Agriculture for Impact launched its latest Montpellier Panel report “Small and Growing: Entrepreneurship in African Agriculture” (PDF) in London in June 2014.

Co-hosted by the All- Party Parliamentary Group on Agriculture and Food for Development (APPG), the event welcomed a panel of experts to discuss how investments in rural and food sector entrepreneurship in Africa can not only deliver food and nutrition security but also kickstart broader economic growth for all.Image

Lord Cameron of Dillington opened the panel session by congratulating the Montpellier Panel on their work and introducing the many opportunities for the sector.  He specifically outlined how smallholder African farmers could be on the cusp of a new era of higher food productivity and resilient livelihoods if supported sufficiently in doing so.

Building on this introduction, Sir Gordon Conway, Director of Agriculture for Impact and Chair of the Montpellier Panel, explained how this report is timely given the current attention being focused on market and value chain development in Africa.  “Many people incorrectly think that African agriculture is outdated, difficult and non lucrative,” Conway said, but instead he pointed to several of the success stories featured in the report.

One such example is Tuna, a young Ethiopian farmer who began working on a farm at age 15.  Eventually, he rented a water pump which allowed him to turn nearby idle plots into productive land.  Over time, he has built the size of land he farms to 25 hectares for fruit and vegetable production, and he employs 50 young people himself.
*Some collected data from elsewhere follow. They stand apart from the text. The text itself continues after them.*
-- ==== Sys2Proof/Machine/Ageing.lean ====
section
/-! DEFINITION. The Survey's measurements and margin plan, spare swap and retirement, Roadworks, faults found in
service, and the availability counts (spec/15_ageing_and_self_test.md). -/

namespace Sys2Proof.Machine

/-! ### Blocks of a die (01 R29) -/

/-- Hours of Square time. -/
abbrev hourUnits : Nat := 360000000000
/-- Minutes of Square time. -/
abbrev minUnits : Nat := 6000000000
/-- Seconds of Square time. -/
abbrev secUnits : Nat := 100000000

/-- The 18 physical Blocks of a die by local number (01 R29). -/
def dieBlocks (n : Nat) : List Nat := (List.range 16).map (fun k => 16 * n + k) ++ [256 + 2 * n, 257 + 2 * n]

/-- Local number of a physical Block (01 R29). -/
def localOf (b : Nat) : Nat := if b < 256 then b % 16 else 16 + b % 2

/-- The index records name for a physical Block: the one it serves or last served, or its spare index (R493, R496). -/
def recIndex (s : State) (b : Nat) : Nat := match tblGet s.blocks b with
  | some k => match k.role with
    | .active g => g
    | .retired g => g
    | .spare => b
  | none => 0xFFFF

/-- The Court whose Block set holds a global index. -/
def courtOfIndex (s : State) (g : Nat) : Option Nat := (s.courts.find? (fun p => p.2.blocks.contains g)).map (·.1)

/-- The Court of a physical Block, 16 for none. -/
def courtOfBlock (s : State) (b : Nat) : Nat := (courtOfIndex s (globalOf s b)).getD 16

/-- A compute die. -/
def dieState (s : State) (n : Nat) : Option Die := tblGet s.age.dies n

/-- Changes a compute die. -/
def modDie (n : Nat) (f : Die → Die) (s : State) : State := { s with age.dies := tblModify s.age.dies n f }

/-- Planned Block clock in MHz (R480). -/
def clockMhz (d : Die) : Nat := 1050 - 25 * d.clkSteps

/-! ### Records (R493, R494) -/

/-- What a Block or ageing record says. -/
structure AgeRec where
  type : Nat
  die : Nat
  court : Nat
  result : Nat
  index : Nat
  other : Nat
  urgent : Bool
  count : Nat
  detail : Nat
  deriving DecidableEq, Repr

/-- A record about a physical Block. -/
def blockRec (s : State) (type b result : Nat) : AgeRec :=
  ⟨type, dieOf b, courtOfBlock s b, result, recIndex s b, 0xFFFF, false, 1, 0⟩

/-- A record about a die. -/
def dieRec (type n : Nat) (urgent : Bool) : AgeRec := ⟨type, n, 16, 0, 0xFFFF, 0xFFFF, urgent, 1, 0⟩

/-- SLACK_PS: the slack in whole ps, rounded down or up where it is not whole (R493, R496). -/
def slackPs (s : State) (x : Int) : Nat :=
  ofSigned 16 (x / 1000 + (if x % 1000 = 0 then 0 else ((Config.freeNat s.free % 2 : Nat) : Int)))

/-- The 48 bytes of a Block or ageing record (R493). -/
def ageRecBytes (s : State) (r : AgeRec) : List Byte :=
  let d := (dieState s r.die)
  natLe 1 r.type ++ natLe 1 r.die ++ natLe 1 (if r.court < 16 then r.court else 0xFF) ++ natLe 1 r.result ++
  natLe 2 r.index ++ natLe 2 r.other ++ natLe 2 ((d.map (·.rail)).getD 0) ++ natLe 2 ((d.map clockMhz).getD 0) ++
  natLe 2 (slackPs s ((d.map (·.slack)).getD 0)) ++ natLe 1 ((d.map (·.replica)).getD 0xFF) ++ natLe 1 (b2n r.urgent) ++
  natLe 4 r.count ++ natLe 4 r.detail ++ zeros 24

/-- Posts a Block or ageing record; BLOCK_RETIRED and BLOCK_FAULT with a Court copy (R493). -/
def postAge (r : AgeRec) (s : State) : State :=
  let b := ageRecBytes s r
  let s := postEvent 16 0x02 b (bumpFree s)
  if (r.type = 0x05 ∨ r.type = 0x09) ∧ r.court < 16 then postEvent r.court 0x02 b s else s

/-- Posts a BLOCK_FAULT record: at most one per Block per second (R493). -/
def postBlockFault (b check : Nat) (s : State) : State :=
  match tblGet s.blocks b with
  | none => s
  | some k =>
    let post (n : Nat) : State := postAge { blockRec s 0x09 b check with count := n }
      (modBlock b (fun k => { k with faultLimit := some (s.sq.time, 0) }) s)
    match k.faultLimit with
    | none => post 1
    | some (t, n) =>
      if s.sq.time < t + secUnits then modBlock b (fun k => { k with faultLimit := some (t, n + 1) }) s else post (n + 1)

/-- The 48 bytes of a clock record (R494). -/
def clockRecBytes (type die : Nat) (ppm : Option Int) : List Byte :=
  natLe 1 type ++ natLe 1 die ++ zeros 2 ++
  natLe 4 (match ppm with
    | some p => ofSigned 32 p
    | none => 0x7FFFFFFF) ++ zeros 40

/-- Posts a clock record (R494). -/
def postClock (type die : Nat) (ppm : Option Int) (s : State) : State := postEvent 16 0x03 (clockRecBytes type die ppm) s

/-- The physical Block has left service for good (01 R30). -/
def gone (k : Block) : Bool := match k.role with
  | .retired _ => true
  | _ => false

/-! ### Slices under way (R486, R488, R491) -/

/-- A physical Block of the die is under test. -/
def testingOn (s : State) (n : Nat) : Option Nat := (dieBlocks n).find? (fun b => useOf s b == some .testing)

/-- A Block of the die is chosen for a slice: under test or being evacuated for one (R484). -/
def sliceOn (s : State) (n : Nat) : Bool :=
  (dieBlocks n).any (fun b => match tblGet s.blocks b with
    | some k => k.use == .testing || k.want == some .slice
    | none => false)

/-- Retires the RUN_ROADWORKS commands whose slices have all ended (R491). -/
def rwRetire (s : State) : State :=
  (s.age.rw.filter (fun r => r.left.isEmpty)).foldl (fun s r =>
    let s := { s with age.rw := s.age.rw.filter (fun x => !(x.q == r.q && x.cid == r.cid)) }
    match findCmd s r.q r.cid with
    | none => s
    | some c => retire c (finRes stSuccess (natLe 2 r.passed ++ natLe 2 r.failed ++ natLe 2 r.missed)) s) s

/-- A slice of the Block has ended: 0 passed, 1 failed, 2 abandoned (R491). -/
def rwEnd (b how : Nat) (s : State) : State :=
  rwRetire { s with age.rw := s.age.rw.map (fun r => if r.left.contains b then
    { r with left := r.left.filter (fun x => x != b), passed := r.passed + b2n (how == 0),
             failed := r.failed + b2n (how == 1), missed := r.missed + b2n (how == 2) } else r) }

/-- Abandons the slice of a Block for a cause: 1 precondition, 2 takeover, 3 urgent change (R488). A Block isolated
after a fault stays so. -/
def abandonSlice (b cause : Nat) (s : State) : State :=
  match tblGet s.blocks b with
  | none => s
  | some k =>
    if k.use ≠ .testing then s
    else
      let s := modBlock b (fun k => { k with use := if k.diagnostic then .isolated else .idle, lastResult := 4 }) (storeZero b s)
      rwEnd b 2 (postAge { blockRec s 0x0C b 4 with detail := cause } s)

/-! ### Evacuation (13 R421) -/

/-- A Block is to leave dispatch: a chained stream between work orders gives it up where it may. -/
def evacuate (b : Nat) (why : EvacWhy) (s : State) : State :=
  let s := modBlock b (fun k => { k with want := some why }) s
  match useOf s b with
  | some (.chained r i) => if mustYield s r i then preempt r i s else s
  | some .idle => fenceIfDue b s
  | _ => s

/-- A Block bound in a Viaduct pair is taken out of service: the pair's work order fails (01 R43; 11 R371). -/
def breakPair (b : Nat) (s : State) : State :=
  match tblGet s.blocks b with
  | none => s
  | some k => match k.use with
    | .busy r i => match streamOf s r i with
      | some (w, t) => if woType (woBytes s w t) = 9 then faultStream r i tcBlockFault s else s
      | none => s
    | .chained r i => match streamOf s r i with
      | some (_, t) => if t.via.bound ∨ !k.priv.isEmpty then faultStream r i tcBlockFault s else s
      | none => s
    | _ => s

/-! ### Spares (R477, R481, R482) -/

/-- The spare is usable (R477). -/
def spareUsable (s : State) (b : Nat) : Bool := match tblGet s.blocks b with
  | some k => k.role == .spare && !k.unusable &&
    (match k.slack with
      | some x => decide (60000 ≤ x)
      | none => false) &&
    (match k.lastPass with
      | some t => decide (s.sq.time ≤ t + 24 * hourUnits)
      | none => false)
  | none => false

/-- The usable spares of a die, lower index first (R477). -/
def spares (s : State) (n : Nat) : List Nat := [256 + 2 * n, 257 + 2 * n].filter (spareUsable s)

/-- The die no longer waits for the swap of a Block. -/
def noSwap (b : Nat) (d : Die) : Die := if d.change = .swap b then { d with change := .none } else d

/-- A Block leaves service without replacement (R482). -/
def retireBlock (b : Nat) (s : State) : State :=
  match tblGet s.blocks b with
  | none => s
  | some k => match k.role with
    | .active g =>
      let r := blockRec s 0x05 b 0
      let s := modBlock b (fun k => { k with role := BlockRole.retired g, use := .idle, want := none, diagnostic := false }) (storeZero b s)
      let s := { s with courts := s.courts.map (fun p => (p.1, { p.2 with blocks := p.2.blocks.filter (fun x => x != g) })) }
      let s := modDie (dieOf b) (fun d => noSwap b { d with retired := d.retired + 1 }) s
      postAge r s
    | _ => s

/-- A Block that failed leaves service: it waits for its swap, or is retired where no spare can replace it
(R482, R487, R489). -/
def leaveService (b : Nat) (s : State) : State :=
  let n := dieOf b
  let s := modBlock b (fun k => { k with use := .isolated, diagnostic := false, want := some .swap }) s
  if (spares s n).isEmpty then retireBlock b s else s

/-- The spare takes over the failing Block's global index (01 R30; R481 steps 2 to 4). -/
def swapIn (old spare : Nat) (s : State) : State :=
  match tblGet s.blocks old with
  | none => s
  | some k => match k.role with
    | .active g =>
      let s := modBlock old (fun k => { k with role := BlockRole.retired g, use := .idle, want := none, diagnostic := false }) (storeZero old s)
      let s := modBlock spare (fun k => { k with role := .active g, use := .idle, want := none }) (storeZero spare s)
      let s := modDie (dieOf old) (fun d => noSwap old { d with swaps := d.swaps + 1 }) s
      postAge { blockRec s 0x02 spare 0 with other := spare } s
    | _ => s

/-! ### Measurement (R475) -/

/-- S_proj of a replica in 0.001 ps: S − K × (105 − Tj) / 100 with K in 0.01 ps/°C (R475). -/
def project (n : Nat) (m : Meas) (i : Nat) : Int := 1000 * m.slack.getD i 0 - Config.fuseK n * (1050 - m.tj)

/-- The replicas that copy a Block's paths (R475). -/
def replicasOf (b : Nat) : List Nat := [3 * localOf b, 3 * localOf b + 1, 3 * localOf b + 2]

/-- The smallest of the projected slacks listed, with its replica, the lower replica on a tie. -/
def worstOf (n : Nat) (m : Meas) : List Nat → Option (Int × Nat)
  | [] => none
  | i :: t => match worstOf n m t with
    | none => some (project n m i, i)
    | some w => if project n m i ≤ w.1 then some (project n m i, i) else some w

/-- The Block serves a global index. -/
def inService (s : State) (b : Nat) : Bool := match tblGet s.blocks b with
  | some k => (match k.role with
    | .active _ => true
    | _ => false)
  | none => false

/-- The replicas that count toward a die's worst slack: those of the Blocks in service and 54 to 63 (R475). -/
def countedReplicas (s : State) (n : Nat) : List Nat :=
  ((dieBlocks n).filter (inService s)).flatMap replicasOf ++ (List.range 10).map (· + 54)

/-- Records a measurement of a die (R475, R496). -/
def recordMeas (n : Nat) (m : Meas) (s : State) : State :=
  let s := (dieBlocks n).foldl (fun s b => modBlock b (fun k => { k with slack := (worstOf n m (replicasOf b)).map (·.1) }) s) s
  match worstOf n m (countedReplicas s n) with
  | none => s
  | some w => modDie n (fun d => { d with slack := w.1, replica := w.2, lastMeasure := s.sq.time, ro := m.ro, tj := m.tj,
                                          measurements := d.measurements + 1 }) s

/-! ### The margin plan (R477 to R480, R483) -/

/-- A change the plan may make (R477). -/
inductive Margin where
  | rail (mv : Nat)
  | swap (b : Nat)
  | clock
  deriving DecidableEq, Repr

/-- The Block of a die that a replica belongs to, where it is in service. -/
def blockOfReplica (s : State) (n r : Nat) : Option Nat :=
  (dieBlocks n).find? (fun b => inService s b && (replicasOf b).contains r)

/-- The change that R477 chooses for a die below 60 ps, none when no change remains. -/
def marginChoice (s : State) (n : Nat) (d : Die) : Option Margin :=
  if d.rail + 5 ≤ 840 then some (.rail (d.rail + 5))
  else match blockOfReplica s n d.replica with
    | some b => if (spares s n).isEmpty then (if d.clkSteps < 8 then some .clock else none) else some (.swap b)
    | none => if d.clkSteps < 8 then some .clock else none

/-- Some die's rail write is under way: AVSBus writes are serialised (R492). -/
def railBusy (s : State) : Bool := s.age.dies.any (fun p => match p.2.change with
  | .rail _ _ => true
  | _ => false)

/-- Begins a die's change, or lets it wait for the slice on the die or for AVSBus (R479, R480, R481, R492). -/
def beginChange (n : Nat) (c : Margin) (s : State) : State :=
  match c with
  | .rail mv =>
    if (testingOn s n).isSome ∨ railBusy s then modDie n (fun d => { d with waits := [.rail mv 1] }) s
    else emit (.avs n mv) (modDie n (fun d => { d with change := .rail mv 1, waits := [] }) s)
  | .swap b => evacuate b .swap (modDie n (fun d => { d with change := .swap b }) s)
  | .clock =>
    if (testingOn s n).isSome then modDie n (fun d => { d with waits := [.clock] }) s
    else modDie n (fun d => { d with change := .clock, waits := [] }) s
Jane Karuku, President of the Alliance for a Green Revolution in Africa (AGRA) and Montpellier Panel member, stressed that these opportunities must be supported through facilitating better access to finance and business skills (e.g. arranging credit, drafting contracts). “Someone needs to unlock the sector’s value at the outset,” Karuku urged, noting that AGRA has worked with many entrepreneurs who “came from nothing to become very successful small and medium-sized enterprises.”

Daniel Gad, owner of Omega Farms, travelled to London from his farm in Ethiopia to share his experience first-hand with the audience.  “African agriculture is a $280 billion business,” he said, but also warned that “Africa has almost become its own worst enemy” by not fully modernising how food and rural value chains are managed.  He noted the rapid pace of urbanisation, fuelled in part by young people moving to find city jobs because of insufficient or undesirable employment opportunities in rural areas. However, Gad argued that investing in new training, technologies and institutional innovations – for instance, by organising farmers into rural cooperative models, creating commodity exchanges and collateralising land and harvests to access credit – could encourage young people into work across the agricultural value chain.

This view was further supported by fellow panelist Roy Steiner, Former Deputy Director for Agriculture at the Bill & Melinda Gates Foundation. He noted the huge opportunity of tapping into the talent and energy, especially of young people, to become entrepreneurs.  “The young are incredibly well-suited to entrepreneurship,” he said, yet he noted that the farming sector still uses technologies that are thousands of years old. He said that entrepreneurship requires a sustained effort to provide training in order to cultivate trust and a sense of community amongst actors across the value chain.